Alteryx Machine Learning will build a bunch of models in the Auto Model step, using various algorithms and hyperparameters, then provide you with its rundown of options to choose among — plus a recommendation.
The next step, Evaluate Model, is probably the most intriguing! You can see how well your selected model performs on various metrics, review a confusion matrix and your features’ relative importance, simulate the results of modified data, and even check out a sampling of good and bad predictions made by the model so you can better understand what it’s doing behind the scenes.
There’s a lot to peruse in that step of the process. Once you’re happy with the model, you can upload new data upon which the model can generate new predictions, export the visuals displayed in the modeling process as images or PowerPoint slides, and export the model to use in a Designer workflow.
If you don’t have Alteryx Machine Learning, don’t worry — we can still get this holiday party started with our longtime friends, the R-based predictive tools.
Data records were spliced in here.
/-- An access to a buffer reaches a buffer that holds it. -/
theorem target_of_inBuffer {c : Config} {sp : Space} {w : Width} {a : Nat} (h :
    InBuffer c sp a w.bytes) : ∃ q, target c w a = some (.buffer q) ∧ InBuffer c q a w.bytes := by
  have := (target_isSome_iff c w a).2 (.inr ⟨sp, h⟩)
  obtain ⟨t, ht⟩ := Option.isSome_iff_exists.1 this
  obtain ⟨h1, ⟨rfl, h2, rfl⟩ | ⟨q, rfl, h2, h3⟩⟩ := target_cases ht
  · have := offset_ge sp; have := h.2.1; omega
  · exact ⟨q, ht, h1, locate_some h3⟩

/-- The capacities of an admissible configuration. -/
theorem capacities_of_wf {c : Config} (h : c.wf = true) :
    1 ≤ c.inMax ∧ c.inMax ≤ 2^20 ∧ 1 ≤ c.outMax ∧ c.outMax ≤ 2^20 := by
  simp [Config.wf, Config.capacityWf] at h
  omega

/-- The buffers do not overlap. -/
theorem inBuffer_unique {c : Config} {p q : Space} {a n : Nat} (hc : c.wf = true) (hn : 0 < n)
    (h1 : InBuffer c p a n) (h2 : InBuffer c q a n) : p = q := by
  have := capacities_of_wf hc
  obtain ⟨_, h1, h1'⟩ := h1
  obtain ⟨_, h2, h2'⟩ := h2
  cases p <;> cases q <;> simp [Space.offset, Space.size] at * <;> omega

/-- The bound of a little-endian number. -/
theorem leNat_lt (B : Bytes) : leNat B < 2 ^ (8 * B.length) := by
  induction B with
  | nil => simp [leNat]
  | cons b B ih =>
    simp only [leNat, List.length_cons, Nat.mul_add, Nat.pow_add]
    have := b.isLt
    omega

/-- The bytes of a little-endian number. -/
theorem leNat_byte (B : Bytes) : ∀ i (h : i < B.length), leNat B / 2 ^ (8 * i)
    % 256 = B[i].toNat := by
  induction B with
  | nil => intro i h; simp at h
  | cons b B ih =>
    intro i h
    cases i with
    | zero => simp [leNat]; omega
    | succ i =>
      have := b.isLt
      have e : 2 ^ (8 * (i+1)) = 256 * 2 ^ (8 * i) := by rw [Nat.mul_add, Nat.pow_add]; exact Nat.mul_comm _ _
      rw [e, ← Nat.div_div_eq_div_mul, leNat]
      have : (b.toNat + 256 * leNat B) / 256 = leNat B := by omega
      rw [this]; simpa using ih i (by simpa using h)

/-- The bytes of the little-endian form. -/
theorem bytesLe_get (k v : Nat) : ∀ i (h : i < (bytesLe k v).length),
    (bytesLe k v)[i] = BitVec.ofNat 8 (v / 2 ^ (8 * i)) := by
  induction k generalizing v with
  | zero => intro i h; simp [bytesLe] at h
  | succ k ih =>
    intro i h
    cases i with
    | zero => simp [bytesLe]
    | succ i =>
      simp only [bytesLe, List.getElem_cons_succ]
      rw [ih]
      congr 1
      rw [Nat.div_div_eq_div_mul, Nat.mul_add, Nat.pow_add]; congr 1; exact Nat.mul_comm _ _

/-- Everything one admitted access can do. -/
theorem hostAccess_cases {s t : State} {a : Access} (h : hostAccess a s = .next t) :
  (∃ v, t = s.respond v) ∨ t = { s with resp := .written } ∨
  (∃ v, a = ctrlWrite v ∧ t = { s.writeCtrl v with resp := .written }) ∨
  (s.phase ≠ .busy ∧ ∃ off v, a = .write .w32 off v ∧ off.toNat < 0x100 ∧ off ≠ 0x10 ∧ (off = 0x18 → t.ie = v.getLsbD 0) ∧ (off ≠ 0x18 → t.ie = s.ie) ∧
    t = { s with cmd := t.cmd, ie := t.ie, inLen := t.inLen, alphaLen := t.alphaLen, keyLen := t.keyLen, ivLen := t.ivLen, resp := .written }) ∨
  (s.phase ≠ .busy ∧ ∃ w off v sp, a = .write w off v ∧ sp ≠ .output ∧ InBuffer s.cfg sp off.toNat w.bytes ∧
    t = { s with mem := s.mem.setBytes off.toNat (bytesLe w.bytes v.toNat), resp := .written }) := by
  cases a with
  | read w off =>
    rcases busRead_cases s w off.toNat with ⟨_, h'⟩ | ⟨v, _, h'⟩
    · rw [show hostAccess (.read w off) s = busRead s w off.toNat from rfl, h'] at h; cases h
    · rw [show hostAccess (.read w off) s = busRead s w off.toNat from rfl, h'] at h; cases h; exact .inl ⟨v, rfl⟩
  | write w off v =>
    right
    rcases busWrite_cases s w off.toNat v with ⟨_, h'⟩ | ⟨ht, h'⟩ | ⟨sp, ht, h'⟩ <;>
      rw [show hostAccess (.write w off v) s = busWrite s w off.toNat v from rfl, h'] at h <;> cases h
    · obtain ⟨_, ⟨_, h3, rfl⟩ | ⟨q, h2, h3, h4⟩⟩ := target_cases ht
      · rcases State.writePage_cases s off.toNat v with e | ⟨e, e2⟩ | ⟨e1, e2⟩
        · exact .inl (by rw [e])
        · right; right; left
          refine ⟨e, off, v, rfl, h3, ?_⟩
          have hne : ∀ r : Reg, off.toNat = r.offset → off = BitVec.ofNat 22 r.offset := by
            intro r hr; rw [← hr]; simp
          rcases e2 with ⟨a, e2⟩ | ⟨a, e2⟩ | ⟨a, e2⟩ | ⟨a, e2⟩ | ⟨a, e2⟩ | ⟨a, e2⟩ <;> rw [e2] <;> rw [hne _ a] <;>
            refine ⟨by decide, ?_, ?_, rfl⟩ <;> intro h <;> (try rfl) <;> exact absurd h (by decide)
        · right; left
          have : off = 0x10 := BitVec.eq_of_toNat_eq e1
          subst this
          exact ⟨v, rfl, by rw [e2]⟩
      · cases h2
    · obtain ⟨h1, ⟨h2, _⟩ | ⟨q, h2, h3, h4⟩⟩ := target_cases ht
      · cases h2
      · cases h2
        rcases State.writeBuffer_cases s sp off.toNat w v with ⟨_, e⟩ | ⟨h5, h6, e⟩
        · exact .inl (by rw [e])
        · right; right; right
          exact ⟨h5, w, off, v, sp, rfl, h6, ⟨h1, locate_some h4⟩, by rw [e]⟩

/-- An offset inside a buffer is mapped. -/
theorem mapped_of_inBuffer {c : Config} {sp : Space} {a : Nat} (h1 : sp.offset ≤ a) (h2 :
    a < sp.offset + sp.size c) : mapped c a = true := by
  unfold mapped
  cases h : locate c a 1 with
  | none => exact absurd ⟨h1, by omega⟩ (locate_none h sp)
  | some q => rfl

end Sys2Proof.Laws
end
I used these tools to build both a logistic regression model and a random forest model in Designer. (Follow along with the workflow attached to the original version of this blog post!)
The random forest model had a 93.4% accuracy rate, and performed about the same when predicting both positive and negative outcomes, as the confusion matrix below shows.
The logistic regression model did almost as well, with 93.2% accuracy; however, its mistakes weren’t as evenly distributed.
So let’s look more closely at the random forest model, and especially check out how the various features contributed to the predictions. The variable importance plot below tells us more:
The random forest classifier built in Designer performs similarly to the XGBoost classifier built by Alteryx Machine Learning. Both tools get the modeling job done, but with different interfaces and explanatory information available along the way.
If we were concerned about whether a request coming in on Thanksgiving would affect whether that request could be resolved during 24 hours … well, it turns out that was the least significant factor in predicting that outcome. Instead, the type of complaint, location and agency were notably more important in the model’s predictions.
The modeling process helped us gain more insight into how the holiday could affect service request closure time (or not, in this case, since the “On Thanksgiving” feature turned out to be not very important compared to other features used in these models). We could also use our favorite model in the future to predict whether a service request with a particular set of characteristics would or would not be completed and closed within 24 hours. That information could help guide a customer’s expectations and shape response processes.